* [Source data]
+--
/-- A vector played moves its site one period on and counts one vector: a vector of the bundle at the head of the
queue, of the probe cycle, of the wait or of the stall in progress (R105, R108, R120, R165, R197). What else it leaves
is its place in the fail log. A revoked lease counts the bundles of a MATCH down; the vector is not the last it lets play
(R135). -/
def Obligations.VectorsPlay : Prop :=
  ∀ (n : SiteId) (obs : List Obs) (s : State), s.vectorOver n.val = true →
    let x := s.site n.val
    let on (addr ovl : Nat) (y : Site) : Site :=
      let p : At := { v := x.vcount, addr := addr, ovl := ovl, t := x.nextT }
      { y with nextT := x.nextT + s.period n.val, vcount := x.vcount + 1, lastV := p }
    (∀ addr ovl line j count played st recs rest, x.play = .run →
      x.q = .bundle addr ovl line j count played true st recs none :: rest →
      played ≠ 0 ∨ s.dueAt n.val .boundary x.nextT = none →
      let q := if played + 1 < count then .bundle addr ovl line j count (played + 1) true st recs none :: rest else rest
      ∃ u, exec (.vectorPlayed n obs) s = .next (settle n.val u) ∧
        (on addr ovl { x with q := q }).sameRun (u.site n.val) ∧
        ∀ i, i ≠ n.val → (s.site i).sameRun (u.site i)) ∧
    (∀ di a b addr ovl cyc hits pos hit unl, x.play = .probe di a b addr ovl cyc hits pos hit unl →
      pos ≤ (x.matchDesc di).guard → (pos ≠ 0 ∧ pos % 32 ≠ 1) ∨ s.dueAt n.val .boundary x.nextT = none →
      let left := if pos = 0 ∨ pos % 32 = 1 then x.leaseLeft.map (· - 1) else x.leaseLeft
      left ≠ some 0 ∨ ((pos + 1) % 32 ≠ 1 ∧ pos ≠ (x.matchDesc di).guard) →
      ∃ t, exec (.vectorPlayed n obs) s = .next t ∧
        (on addr ovl { x with play := .probe di a b addr ovl cyc hits (pos + 1) hit unl,
                              leaseLeft := left }).sameRun (t.site n.val) ∧
        ∀ i, i ≠ n.val → (s.site i).sameRun (t.site i)) ∧
    (∀ addr ovl src timeout line played, x.play = .wait addr ovl src timeout line played →
      x.satisfied src x.nextT = false → timeout = 0 ∨ played < timeout → s.dueAt n.val .held x.nextT = none →
      ∃ t, exec (.vectorPlayed n obs) s = .next t ∧
        (on addr ovl { x with play := .wait addr ovl src timeout line (played + 1) }).sameRun (t.site n.val) ∧
        ∀ i, i ≠ n.val → (s.site i).sameRun (t.site i)) ∧
    (∀ addr ovl line, x.play = .stall addr ovl false line → x.resume = false →
      s.dueAt n.val (.paused false) x.nextT = none → ∃ t, exec (.vectorPlayed n obs) s = .next t ∧ (on addr ovl x).sameRun (t.site n.val) ∧
        ∀ i, i ≠ n.val → (s.site i).sameRun (t.site i))

/-- At a stall point that its gate has armed, or under a capture hold, the site pauses as the stall entry says; at one
that is not armed it goes on (R164, R165, R168, R169). -/
def Obligations.StallPointsPause : Prop :=
  ∀ (n : SiteId) (s : State) (addr ovl : Nat) (rest : List QItem),
    let x := s.site n.val
    x.play = .run → x.q = .stall addr ovl :: rest → x.nextT / 524288 ≤ s.time.span →
    s.dueAt n.val .stallPoint x.nextT = none →
    (∀ p st, s.planOf n.val = some p → p.pauseAt n.val addr ovl = some st →
      s.armed n.val addr ovl = true ∨ s.holdOn n.val = true →
      ∃ t, exec (.stallPointReached n) s = .next t ∧ onlySite n.val s t ∧
        t.site n.val = { x with q := rest, play := .stall addr ovl st.park st.vaddr, resume := false }) ∧
    (s.armed n.val addr ovl = false → s.holdOn n.val = false →
      ∃ u, exec (.stallPointReached n) s = .next (settle n.val u) ∧ onlySite n.val s u ∧
        u.site n.val = { x with q := rest })

/-- A stop that is due where the site stands ends the run with CANCELLED, a park limit that has run out likewise
(R129, R133, R581). -/
def Obligations.StopsEndRuns : Prop :=
  ∀ (n : SiteId) (s : State) (r : StopReq) (t0 : Nat) (k : StopAt), s.stopNow n.val = some (r, t0, k) →
    (∃ t, exec (.siteStopEffect n) s = .next t ∧ ranOut n.val { status := stCancelled } s t) ∧
    (r.isPark = true → r.limit ≠ 0 → r.p + r.limit ≤ s.time.span →
      ∃ t, exec (.siteParkLimit n) s = .next t ∧ ranOut n.val { status := stCancelled } s t)

/-- The end of a probe cycle (R109, R110, R114, R116, R117): enough hits in a row take target A, the last cycle takes
target B, another cycle begins otherwise; a peer's hit that has not come aborts with reason 0x09. A target taken leaves
the MATCH registers and issues from its address; its first bundle is there with its records (R91, R576). -/
def Obligations.MatchDecides : Prop :=
  ∀ (n : SiteId) (s : State) (di a b addr ovl cyc hits pos : Nat) (hit unl : Bool),
    let x := s.site n.val
    let d := x.matchDesc di
    x.play = .probe di a b addr ovl cyc hits pos hit unl → d.guard < pos → s.dueAt n.val .boundary x.nextT = none →
    (∀ h ∈ x.held, ∀ p ts u q l rs o c, h ≠ .vec p ts u (some q) l rs o c) →
    (s.combined d hit cyc = none → ∃ t, exec (.matchDecision n) s = .next t ∧
      ranOut n.val (endOf stAborted 0x09 addr ovl) s t) ∧
    (∀ h, s.combined d hit cyc = some h →
      let run := if h then hits + 1 else 0
      (run ≠ d.need → cyc ≠ d.cycles → ∃ t, exec (.matchDecision n) s = .next t ∧ onlySite n.val s t ∧
        t.site n.val = { x with play := .probe di a b addr ovl (cyc + 1) run 0 false unl }) ∧
      (run = d.need ∨ cyc = d.cycles → ∃ u y, exec (.matchDecision n) s = .next (settle n.val u) ∧ x.sameRun y ∧
        let z := runTarget (s.planOf n.val) n.val 4096 { y with
          play := .run, matchWait := false, foldable := false, mCycles := cyc, mOutcome := decide (run ≠ d.need),
          mSuspect := unl, mDesc := di, mSpan := BitVec.ofNat 32 (x.nextT / 524288),
          knownT := x.nextT, cueT := x.nextT - 131072,
          pc := if run = d.need then a else b, ovl := 0, vecDone := 0 }
        u.site n.val = { z with q := z.q.map (stageBundle (s.fetchRun n.val)) }))

/-- A wait ends where its latch was set 32 ns before the boundary, and clears it (R118, R120); a wait whose timeout has
been played ends the run with TIMEOUT and reason 0x20 (R121); a PARK ends at its instant (R127). -/
def Obligations.WaitsEnd : Prop :=
  ∀ (n : SiteId) (s : State),
    let x := s.site n.val
    (∀ addr ovl src timeout line played, x.play = .wait addr ovl src timeout line played →
      s.dueAt n.val .held x.nextT = none →
      (x.satisfied src x.nextT = true → ∃ u, exec (.waitTrigSatisfied n) s = .next (settle n.val u) ∧
        onlySite n.val s u ∧ u.site n.val = { x.clearLatch src x.nextT with
          play := .run, knownT := x.nextT, cueT := (x.latches.get (latchOf src)).t }) ∧
      (x.satisfied src x.nextT = false → timeout ≠ 0 → timeout ≤ played →
        ∃ t, exec (.waitTimeout n) s = .next t ∧ ranOut n.val (endOf stTimeout 0x20 addr ovl) s t)) ∧
    (∀ addr ovl until_, x.play = .park addr ovl until_ → until_ / 524288 ≤ s.time.span → s.stopNow n.val = none →
      ∃ u, exec (.parkExpiry n) s = .next (settle n.val u) ∧ onlySite n.val s u ∧
        u.site n.val = { x with play := .run, nextT := until_ })

/-- A site arrives at a barrier of its group and holds (R122, R123); with no other device, the last local arrival sets the
release two spans after the latest (R124); every held participant of the group that no stop acts on before is released at
that span and its rel cycles, and the barrier is empty again (R124, R125, R131; one group of a plan at a time); a barrier
whose release is not known within the timeout ends the run with TIMEOUT and reason 0x21 (R126). -/
def Obligations.BarriersHoldAndRelease : Prop :=
  ∀ (n : SiteId) (s : State),
    let x := s.site n.val
    (∀ addr ovl b timeout rel rest, x.play = .run → x.q = .sync addr ovl b timeout rel :: rest →
      x.nextT / 524288 ≤ s.time.span → s.dueAt n.val .boundary x.nextT = none →
      let l := x.leader n.val b
      ∃ t, exec (.syncArrival n) s = .next t ∧ onlySite n.val s t ∧
        t.site n.val = { x with q := rest, play := .sync addr ovl b timeout rel (x.nextT / 524288) } ∧
        bit (t.barrier l b).arrived n.val = true ∧
        (bit (s.barrier l b).arrived n.val = false → (s.barrier l b).rel = none → x.barDevices b = 0 →
          (∀ i ∈ bitList (x.barSites b), i = n.val ∨ bit (s.barrier l b).arrived i = true) →
          (t.barrier l b).rel = some (max (s.barrier l b).a (x.nextT / 524288) + 2))) ∧
    (∀ addr ovl b timeout rel a, x.play = .sync addr ovl b timeout rel a → timeout ≠ 0 →
      (s.barrier (x.leader n.val b) b).rel = none → a + timeout < s.time.span → s.stopNow n.val = none →
      ∃ t, exec (.syncTimeout n) s = .next t ∧ ranOut n.val (endOf stTimeout 0x21 addr ovl) s t) ∧
    (∀ (p : PlanSlot) (b : Fin 32) r q l, s.plan p.val = some q → l ∈ q.sites → (s.barrier l b.val).rel = some r →
      (∀ i ∈ q.sites, i ≠ l → (s.barrier i b.val).rel = none) → r ≤ s.time.span →
      (∃ u, exec (.syncRelease p b) s = .next u ∧ u.barrier l b.val = {} ∧
        u.sites = (q.sites.foldl (fun v m =>
          if (v.site m).leader m b.val = l then releaseSite b.val r m v else v) s).sites) ∧
      ∀ (u : State) (m addr ovl timeout rel a : Nat), (u.site m).play = .sync addr ovl b.val timeout rel a →
        u.stopNow m = none → ∃ v, releaseSite b.val r m u = settle m v ∧ onlySite m u v ∧
          v.site m = { u.site m with play := .run, nextT := r * 524288 + rel * 2048 })

/-- A run that has ended, with its log written, completes SITE_START with the run's status: the result tells, for OK,
whether the staging buffer has lost an entry of the run (R295) and the run's own otherwise, and the completion span is that in which the pins parked but for
OK and CANCELLED; the site is idle (R60, R128, R136). -/
def Obligations.SiteCompletes : Prop :=
  ∀ (n : SiteId) (s : State) (e : EndInfo) (k : Nat),
    let x := s.site n.val
    x.play = .ended → x.fin = some e → s.logDone n.val = true → x.cmd = some k →
    x.decider = none → x.stops = [] → x.losers = [] →
    ∃ t, exec (.siteCompletion n) s = .next t ∧ onlySite n.val s t ∧
      t.site n.val = { x with running := false, play := .idle, cmd := none, fin := none } ∧
      (t.cmd k).ph = .done ∧ (t.cmd k).status = e.status ∧
      (t.cmd k).result = (if e.status = stOK then BitVec.ofNat 32 (b2n (s.cap.sites.get n.val).lostFull) else e.result) ∧
      (t.cmd k).cspan = (if e.status = stOK ∨ e.status = stCancelled then s.time.span else x.parkSpan) ∧
      ∀ j, j ≠ k → t.cmd j = s.cmd j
+--
* [WORK TO BE COMPLETED] This task calls for an exact reproduction of the lines that start at the one containing "(∀ (p : PlanSlot)" and continue to the end of the entries above.

* [ANSWER BOX]
    (∀ (p : PlanSlot) (b : Fin 32) r q l, s.plan p.val = some q → l ∈ q.sites → (s.barrier l b.val).rel = some r →
      (∀ i ∈ q.sites, i ≠ l → (s.barrier i b.val).rel = none) → r ≤ s.time.span →
      (∃ u, exec (.syncRelease p b) s = .next u ∧ u.barrier l b.val = {} ∧
        u.sites = (q.sites.foldl (fun v m =>
          if (v.site m).leader m b.val = l then releaseSite b.val r m v else v) s).sites) ∧
      ∀ (u : State) (m addr ovl timeout rel a : Nat), (u.site m).play = .sync addr ovl b.val timeout rel a →
        u.stopNow m = none → ∃ v, releaseSite b.val r m u = settle m v ∧ onlySite m u v ∧
          v.site m = { u.site m with play := .run, nextT := r * 524288 + rel * 2048 })

/-- A run that has ended, with its log written, completes SITE_START with the run's status: the result tells, for OK,
whether the staging buffer has lost an entry of the run (R295) and the run's own otherwise, and the completion span is that in which the pins parked but for
OK and CANCELLED; the site is idle (R60, R128, R136). -/
def Obligations.SiteCompletes : Prop :=
  ∀ (n : SiteId) (s : State) (e : EndInfo) (k : Nat),
    let x := s.site n.val
    x.play = .ended → x.fin = some e → s.logDone n.val = true → x.cmd = some k →
    x.decider = none → x.stops = [] → x.losers = [] →
    ∃ t, exec (.siteCompletion n) s = .next t ∧ onlySite n.val s t ∧
      t.site n.val = { x with running := false, play := .idle, cmd := none, fin := none } ∧
      (t.cmd k).ph = .done ∧ (t.cmd k).status = e.status ∧
      (t.cmd k).result = (if e.status = stOK then BitVec.ofNat 32 (b2n (s.cap.sites.get n.val).lostFull) else e.result) ∧
      (t.cmd k).cspan = (if e.status = stOK ∨ e.status = stCancelled then s.time.span else x.parkSpan) ∧
      ∀ j, j ≠ k → t.cmd j = s.cmd j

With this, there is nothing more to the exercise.